This sermon is available in audio format.Download Audio Sermon: Jered Weber-Johnson - Apr 21, 2019
Living in the Shadow of Hope
A Sermon preached by the Rev’d Jered Weber-Johnson
During Lent this year at St. John’s, we’ve made it a point to explore with care and deep intention the reality of death and dying. As we did so, I told the story of returning this past summer for the first time in the ten years since my father’s death, to visit his grave in my hometown in Alaska. The grave sits near the entrance of the town cemetery, and one must pass by it on a popular trail for walkers and runners. One morning, in the cool moments before the sun had burned away the dew and the shadows were still long at the edge of the woods and the trail under the hemlocks still shaded enough that one needed to wear an extra layer, I spooked, on my morning run, some four or five deer, browsing on the damp grass. I was as surprised as they were, though I guess I shouldn’t have been. Here was a quiet space with food aplenty for the deer. It was a natural place for them to be. And, it was a natural place for me to be as well. I was drawn to this spot as a son is drawn toward his father, seeking meaning and connection. After all, the grave is a place of remembrance, a place to call to mind the good and the bad, the pain and the joy that we have known and lost when someone we love has died.
And, this is how we find the women in Luke’s gospel this morning. The shadows still linger between the graves as Mary Magdalene, Joana, and Mary the mother of James come, weighed down with packages of spices and the freshest of grief. Clearly they’ve come to anoint the body and complete a proper burial. They come to draw near to and say one final farewell to the one they have known and loved. So it is that they are startled when they find the stone at the entrance of the tomb rolled back, and the body of their friend gone. They have every right to be startled – frightened even. Graves and places of burial are familiar places to us and would have been to these women. They are places where the dead stay dead — quiet spaces full of memory and a link backward in time to story and tradition. And, they do not, as a rule, lose their occupants. The women are shocked, as they discover the tomb is no longer a space of repose and remembrance, but rather of disruption and disturbance. There, they encounter an angelic messenger who inquires of them, “Why do you look for the living among the dead?”
Why indeed? This is the trouble with preaching on Easter. It is disruptive and disturbing when the tomb is empty and the dead don’t stay dead. This is wholly unfamiliar territory, resurrection. We are far more acquainted with the way the world is supposed to work – we are far more familiar with death. Following the Maundy Thursday evening service, just as many in our community were gathering with Christians around the world to keep vigil with the body and blood of Jesus, in repose in our chapel, I was called to the bedside of the father of a member in our community, Jim, who had in those very moments passed from life to death, and we together kept vigil with his body, as we were given a painful if poignant reminder that even in life, we are in death.
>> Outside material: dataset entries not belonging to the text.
-- ==== Sys2Proof/Machine/Flags.lean ====
section
/-! DEFINITION. The status register: error codes and classes (R112, R120 of spec/60_exceptions.md), the word that a
read of STATUS gives (R20 of spec/10_state.md). There are no other flags (R20). -/

namespace Sys2Proof.Machine

/-- The errors of R112. -/
inductive Err
  | invalidKeyLength
  | invalidBlockLength
  | invalidContext
  | noFreeContext
  | illegalCommand
  deriving DecidableEq, Repr

/-- `code(E)` (R112); code 0 is OK. -/
def Err.code : Err → BitVec 4
  | .invalidKeyLength => 1
  | .invalidBlockLength => 2
  | .invalidContext => 3
  | .noFreeContext => 4
  | .illegalCommand => 5

/-- The misuse class: `InvalidBlockLength` and `InvalidContext` (R120); the others are recoverable. -/
def Err.isMisuse : Err → Bool
  | .invalidKeyLength => false
  | .invalidBlockLength => true
  | .invalidContext => true
  | .noFreeContext => false
  | .illegalCommand => false

/-- `MISUSE` after an error: sticky, set by the misuse class (R20). DEDUCED (log 9), safe: R12, R20 and R120 speak of
the class, R113 of `InvalidContext`, "the only misuse-class error that can occur". -/
def misuseAfter (old : Bool) (e : Err) : Bool := old || e.isMisuse

/-- `STATUS` as one 32-bit word: bits 31:5 hardwired 0, bit 4 `MISUSE`, bits 3:0 `ERR` (R20). -/
def State.statusWord (s : State) : Word := (0 : BitVec 27) ++ BitVec.ofBool s.misuse ++ s.err

end Sys2Proof.Machine
end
In our world too, the shadows are still long, and we return once more to the tomb. From Columbine to Virginia Tech, just this week we were provided with painful reminders of this reality, as we returned again to the grave to remember and retell of our loss. The shadows are still long.
The news cycle this week has also been dominated by the terrible fire in the Cathedral of Notre Dame, the tragic and accidental destruction of vast portions of a symbol of hope and beauty for so many in our world. Our hearts have been touched by not only the grief of loss, but the sincere outpouring of love and hope as already the rebuilding process begins. Yet, the shadows are still long this morning. A story that we’ve heard less about is the burning of three historically black churches, not more than a week ago, in a single parish in Louisiana — St. Mary, Mt. Pleasant, and Greater Union Baptist churches all burned within a matter of hours. These places too were symbols of hope and healing, places where faith was lived and strengthened, where beautiful music was made and hearts lifted, where marriages were blessed and the dead remembered. Sadly these fires appear to have been racially motivated, acts of hate committed in a long line of hatred that has ever been visited on our African American communities. The shadows are still long this morning.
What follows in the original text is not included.